Exercise data Start Marker

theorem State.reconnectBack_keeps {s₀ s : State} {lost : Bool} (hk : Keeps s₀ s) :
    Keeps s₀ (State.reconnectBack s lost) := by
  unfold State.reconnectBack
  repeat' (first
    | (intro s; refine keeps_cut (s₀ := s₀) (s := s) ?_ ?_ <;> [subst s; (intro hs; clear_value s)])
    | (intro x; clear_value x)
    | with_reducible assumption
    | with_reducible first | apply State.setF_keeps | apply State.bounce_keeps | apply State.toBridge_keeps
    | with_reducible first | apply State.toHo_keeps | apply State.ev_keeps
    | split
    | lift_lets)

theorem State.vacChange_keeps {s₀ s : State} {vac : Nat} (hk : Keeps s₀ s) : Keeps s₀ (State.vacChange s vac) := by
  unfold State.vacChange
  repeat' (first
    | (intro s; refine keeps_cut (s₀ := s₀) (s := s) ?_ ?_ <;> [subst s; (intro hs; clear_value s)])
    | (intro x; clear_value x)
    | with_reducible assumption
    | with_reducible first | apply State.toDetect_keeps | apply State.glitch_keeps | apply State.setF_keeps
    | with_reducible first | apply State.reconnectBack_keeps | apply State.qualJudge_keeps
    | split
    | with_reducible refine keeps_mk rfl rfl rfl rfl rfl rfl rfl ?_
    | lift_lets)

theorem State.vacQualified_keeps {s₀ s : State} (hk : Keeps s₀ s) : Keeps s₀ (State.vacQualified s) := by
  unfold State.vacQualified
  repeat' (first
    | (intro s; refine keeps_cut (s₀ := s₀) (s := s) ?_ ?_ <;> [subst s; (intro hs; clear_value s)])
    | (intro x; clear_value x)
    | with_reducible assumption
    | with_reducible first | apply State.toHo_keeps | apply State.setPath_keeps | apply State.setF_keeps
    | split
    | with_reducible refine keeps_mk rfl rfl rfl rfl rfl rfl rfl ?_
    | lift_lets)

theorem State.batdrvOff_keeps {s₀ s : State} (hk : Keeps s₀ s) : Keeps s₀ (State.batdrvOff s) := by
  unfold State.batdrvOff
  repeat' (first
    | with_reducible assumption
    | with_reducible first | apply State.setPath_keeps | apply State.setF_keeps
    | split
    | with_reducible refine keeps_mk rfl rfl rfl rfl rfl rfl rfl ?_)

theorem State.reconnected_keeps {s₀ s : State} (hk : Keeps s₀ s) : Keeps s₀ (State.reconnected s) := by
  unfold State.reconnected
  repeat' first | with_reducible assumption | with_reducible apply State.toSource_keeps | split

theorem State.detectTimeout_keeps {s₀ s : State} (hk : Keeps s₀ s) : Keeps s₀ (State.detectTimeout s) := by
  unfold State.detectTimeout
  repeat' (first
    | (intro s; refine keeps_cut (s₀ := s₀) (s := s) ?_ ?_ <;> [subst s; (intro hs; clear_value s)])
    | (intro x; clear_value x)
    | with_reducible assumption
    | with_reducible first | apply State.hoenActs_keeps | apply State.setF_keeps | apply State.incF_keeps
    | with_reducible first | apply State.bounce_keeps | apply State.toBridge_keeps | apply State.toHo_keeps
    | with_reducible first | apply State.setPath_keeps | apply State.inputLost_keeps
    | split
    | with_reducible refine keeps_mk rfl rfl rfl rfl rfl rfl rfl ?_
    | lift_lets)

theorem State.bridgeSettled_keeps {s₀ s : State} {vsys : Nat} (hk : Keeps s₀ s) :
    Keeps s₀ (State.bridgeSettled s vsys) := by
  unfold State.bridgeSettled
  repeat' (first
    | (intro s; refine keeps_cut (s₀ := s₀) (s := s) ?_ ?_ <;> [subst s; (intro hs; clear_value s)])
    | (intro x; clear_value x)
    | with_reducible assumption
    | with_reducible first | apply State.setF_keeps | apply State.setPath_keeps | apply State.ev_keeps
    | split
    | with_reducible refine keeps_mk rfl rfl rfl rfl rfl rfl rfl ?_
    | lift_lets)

Exercise data End Marker

Copy each record from above without leaving any out.

theorem State.reconnectBack_keeps {s₀ s : State} {lost : Bool} (hk : Keeps s₀ s) :
    Keeps s₀ (State.reconnectBack s lost) := by
  unfold State.reconnectBack
  repeat' (first
    | (intro s; refine keeps_cut (s₀ := s₀) (s := s) ?_ ?_ <;> [subst s; (intro hs; clear_value s)])
    | (intro x; clear_value x)
    | with_reducible assumption
    | with_reducible first | apply State.setF_keeps | apply State.bounce_keeps | apply State.toBridge_keeps
    | with_reducible first | apply State.toHo_keeps | apply State.ev_keeps
    | split
    | lift_lets)

theorem State.vacChange_keeps {s₀ s : State} {vac : Nat} (hk : Keeps s₀ s) : Keeps s₀ (State.vacChange s vac) := by
  unfold State.vacChange
  repeat' (first
    | (intro s; refine keeps_cut (s₀ := s₀) (s := s) ?_ ?_ <;> [subst s; (intro hs; clear_value s)])
    | (intro x; clear_value x)
    | with_reducible assumption
    | with_reducible first | apply State.toDetect_keeps | apply State.glitch_keeps | apply State.setF_keeps
    | with_reducible first | apply State.reconnectBack_keeps | apply State.qualJudge_keeps
    | split
    | with_reducible refine keeps_mk rfl rfl rfl rfl rfl rfl rfl ?_
    | lift_lets)

theorem State.vacQualified_keeps {s₀ s : State} (hk : Keeps s₀ s) : Keeps s₀ (State.vacQualified s) := by
  unfold State.vacQualified
  repeat' (first
    | (intro s; refine keeps_cut (s₀ := s₀) (s := s) ?_ ?_ <;> [subst s; (intro hs; clear_value s)])
    | (intro x; clear_value x)
    | with_reducible assumption
    | with_reducible first | apply State.toHo_keeps | apply State.setPath_keeps | apply State.setF_keeps
    | split
    | with_reducible refine keeps_mk rfl rfl rfl rfl rfl rfl rfl ?_
    | lift_lets)

theorem State.batdrvOff_keeps {s₀ s : State} (hk : Keeps s₀ s) : Keeps s₀ (State.batdrvOff s) := by
  unfold State.batdrvOff
  repeat' (first
    | with_reducible assumption
    | with_reducible first | apply State.setPath_keeps | apply State.setF_keeps
    | split
    | with_reducible refine keeps_mk rfl rfl rfl rfl rfl rfl rfl ?_)

theorem State.reconnected_keeps {s₀ s : State} (hk : Keeps s₀ s) : Keeps s₀ (State.reconnected s) := by
  unfold State.reconnected
  repeat' first | with_reducible assumption | with_reducible apply State.toSource_keeps | split

theorem State.detectTimeout_keeps {s₀ s : State} (hk : Keeps s₀ s) : Keeps s₀ (State.detectTimeout s) := by
  unfold State.detectTimeout
  repeat' (first
    | (intro s; refine keeps_cut (s₀ := s₀) (s := s) ?_ ?_ <;> [subst s; (intro hs; clear_value s)])
    | (intro x; clear_value x)
    | with_reducible assumption
    | with_reducible first | apply State.hoenActs_keeps | apply State.setF_keeps | apply State.incF_keeps
    | with_reducible first | apply State.bounce_keeps | apply State.toBridge_keeps | apply State.toHo_keeps
    | with_reducible first | apply State.setPath_keeps | apply State.inputLost_keeps
    | split
    | with_reducible refine keeps_mk rfl rfl rfl rfl rfl rfl rfl ?_
    | lift_lets)

theorem State.bridgeSettled_keeps {s₀ s : State} {vsys : Nat} (hk : Keeps s₀ s) :
    Keeps s₀ (State.bridgeSettled s vsys) := by
  unfold State.bridgeSettled
  repeat' (first
    | (intro s; refine keeps_cut (s₀ := s₀) (s := s) ?_ ?_ <;> [subst s; (intro hs; clear_value s)])
    | (intro x; clear_value x)
    | with_reducible assumption
    | with_reducible first | apply State.setF_keeps | apply State.setPath_keeps | apply State.ev_keeps
    | split
    | with_reducible refine keeps_mk rfl rfl rfl rfl rfl rfl rfl ?_
    | lift_lets)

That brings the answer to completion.